After refactoring the code, the JSON Indexer algorithm looks like this:

  1. Ask JOSN Indexer Service for a list of files that it should process.
  2. Add an invocation of the @Async method on Json Indexer Service to a thread pool.
  3. Await the results of the thread pool.

The only point where we are asynchronously waiting in the JSON Indexer is fetching a list of file names from Amazon S3. This is a single call for each of the two buckets we are interested in, and thus not a viable candidate for multithreading.

The core algorithm for asynchronously handling a single file is also straightforward:

  1. Download a JSON file from the remote file provider service.
  2. For each row in the file:
    1. Add the contents of the file to a batch.
    2. Search ElasticSearch to compare the new record to the existing record.
    3. If the batch is full, send the batch to ElasticSearch.
  3. Send any remaining records in batch.

In this algorithm, there is a lot of waiting on clients to complete requests. In Step 1, the process waits while the file downloads to the local file system. In Step 2, the process waits once when we search ElasticSearch and occasionally when a batch is sent to ElasticSearch. Finally, in Step 3, we wait for the final remainder batch to be sent to ElasticSearch.

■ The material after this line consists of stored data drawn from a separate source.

/-- "The first check that fails" (60_exceptions.md R373). -/
def firstFailing : List (Bool × Exc) → Option Exc
  | [] => none
  | (b, x) :: rest => if b then some x else firstFailing rest

/-- Byte r of a four-byte word, the first at r = 0 (00_scope.md R16). -/
def quadByte (q : Quad) (r : Nat) : Byte := [q.b0, q.b1, q.b2, q.b3].getD r 0

/-- 10_state.md R52's table, row by row. -/
structure State.AtResetValues (s : State) : Prop where
  id : s.readReg .id = 0x4B4A5754#32
  progress : s.busy = false ∧ s.done = false ∧ s.err = false
  error : s.errcode = 0 ∧ s.errcmd = 0
  irqen : s.irqen = 0 ∧ s.irq = false
  registers : s.arg0 = 0 ∧ s.res0 = 0 ∧ s.res1 = 0 ∧ s.dlen = 0 ∧ s.hlen = 0 ∧ s.oidn = 0 ∧ s.nap = 0
  windows : ∀ a, Memory.read s.mem a = 0
  oidv : s.oidv = Vector.replicate 16 0
  outq : s.outq = [] ∧ s.outstatWord = 0 ∧ ∀ i, s.outheadByte i = 0
  bn : ∀ r, s.bnVal r = 0 ∧ s.bnValid r = false
  schedule : s.w = Vector.replicate 60 Quad.zero ∧ s.aesMode = .aes128 ∧ s.kvalid = false
  session : s.phase = .idle ∧ s.dir = .encrypt ∧ s.chainMode = .ecb ∧ s.pad = .none
  buffers : s.chain = Block.zero ∧ s.buf = Block.zero ∧ s.bufLen = 0

/-- The bytes of the `BLOCK` items of a queue, in order (43_modes.md R213). -/
def outputBytes : List OutItem → Bytes
  | [] => []
  | .block b :: q => blockBytes b ++ outputBytes q
  | .endMark :: q => outputBytes q

/-- What SES.FINAL appends to an input whose length is r modulo 16 (43_modes.md R207's table). -/
def paddingOf (pad : Pad) (r : Nat) : Bytes :=
  match pad with
  | .none => []
  | .zero => if r = 0 then [] else List.replicate (16 - r) 0
  | .pkcs7 => List.replicate (16 - r) (BitVec.ofNat 8 (16 - r))

/-- Two states with the same session, schedule and output queue; only `BUF[0 .. BUFLEN-1]` is meaningful
(10_state.md R48). -/
def sameSession (s t : State) : Prop :=
  s.outq = t.outq ∧ s.chain = t.chain ∧ s.bufLen = t.bufLen ∧ s.buffered = t.buffered ∧ s.phase = t.phase ∧
  s.dir = t.dir ∧ s.chainMode = t.chainMode ∧ s.pad = t.pad ∧ s.w = t.w ∧ s.aesMode = t.aesMode ∧
  s.kvalid = t.kvalid ∧ s.cfg = t.cfg

/-- The legal accesses, offset by offset: aligned; 4 bytes in the register offsets and `OIDV`, any width in the
byte windows (20_memory.md R71, R76). -/
def legalOffset (cfg : Config) (off : Nat) (n : Width) : Prop :=
  off % n.bytes = 0 ∧
  ((n = .word ∧ off < 0x3C) ∨ (0x40 ≤ off ∧ off < 0x80) ∨ (n = .word ∧ 0x80 ≤ off ∧ off < 0xC0) ∨
   (0xC0 ≤ off ∧ off < 0x100) ∨ (0x1000 ≤ off ∧ off < 0x1000 + cfg.dbufSize))

/-- Additional triplets consistent with a private exponent d over the primes so far, whose product is `bigR`: each
r is a new prime, its exponent is d mod (r - 1) and not 0, its coefficient inverts `bigR` modulo r (45_rsa.md
R263). -/
def consistentTriplets (d : Nat) : Nat → List (Nat × Nat × Nat) → Prop
  | _, [] => True
  | bigR, (r, dr, t) :: rest =>
    Nat.Prime r ∧ Nat.Coprime r bigR ∧ dr = d % (r - 1) ∧ dr ≠ 0 ∧ t * bigR % r = 1 ∧
      consistentTriplets d (bigR * r) rest

/-- The product of the additional primes with `bigR`. -/
def primesProduct : Nat → List (Nat × Nat × Nat) → Nat
  | bigR, [] => bigR
  | bigR, (r, _, _) :: rest => primesProduct (bigR * r) rest

/-- A consistent MultiPrime key for the private exponent d (45_rsa.md R263, R268): the relations R263 names, `N`
the product of the primes, and no exponent 0 (with `dP` = 0, which p = 2 forces, `m^dP mod p` is 1 for m = 0). -/
structure State.ConsistentMultiPrime (s : State) (d : Nat) : Prop where
  primes : Nat.Prime (s.bnVal regP) ∧ Nat.Prime (s.bnVal regQ) ∧ s.bnVal regP ≠ s.bnVal regQ
  dP : s.bnVal regDP = d % (s.bnVal regP - 1) ∧ s.bnVal regDP ≠ 0
  dQ : s.bnVal regDQ = d % (s.bnVal regQ - 1) ∧ s.bnVal regDQ ≠ 0
  qInv : s.bnVal regQINV * s.bnVal regQ % s.bnVal regP = 1
  more : consistentTriplets d (s.bnVal regP * s.bnVal regQ) s.triplets
  modulus : s.bnVal regN = primesProduct (s.bnVal regP * s.bnVal regQ) s.triplets

/-- Exponents e and d that undo each other modulo n: n has no square factor and e * d is 1 modulo r - 1 for every
prime r of n (45_rsa.md R268's "e * d = 1 modulo the Carmichael function"). -/
structure MatchingExponents (n e d : Nat) : Prop where
  squarefree : Squarefree n
  positive : 1 ≤ e * d
  inverse : ∀ r, Nat.Prime r → r ∣ n → e * d % (r - 1) = 1 % (r - 1)

end Sys2Proof.Machine
end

The effort of refactoring the algorithm and reorganizing the class hierarchy resulted in code that was thread-safe, easier to understand and maintain, and more modular. We tested the changes in our staging environment again and were pleased to see that run times were reduced significantly.

Results

The following changes resulted in notable system improvements: 

  • Reducing the number of records and upgrading hardware as a stopgap reduced average load times from 65 minutes to 50 minutes.
  • Revising the size of Bulk requests (from 1,000 to 5,000 records) into Elasticsearch reduced a 60-minute process to about 40 minutes.
  • Refactoring the Spring application to leverage multithreading and asynchronous logic led to a 45% increase in the average number of records indexed per second when going from 1 to 2 threads and an additional 25% increase from 2 to 3 threads.

The graph below depicts the number of records processed per second over a month’s time in our staging environment. We enabled multithreading on September 13 using just two threads then added a third thread on September 20. Both changes noticeably improved our staging environment.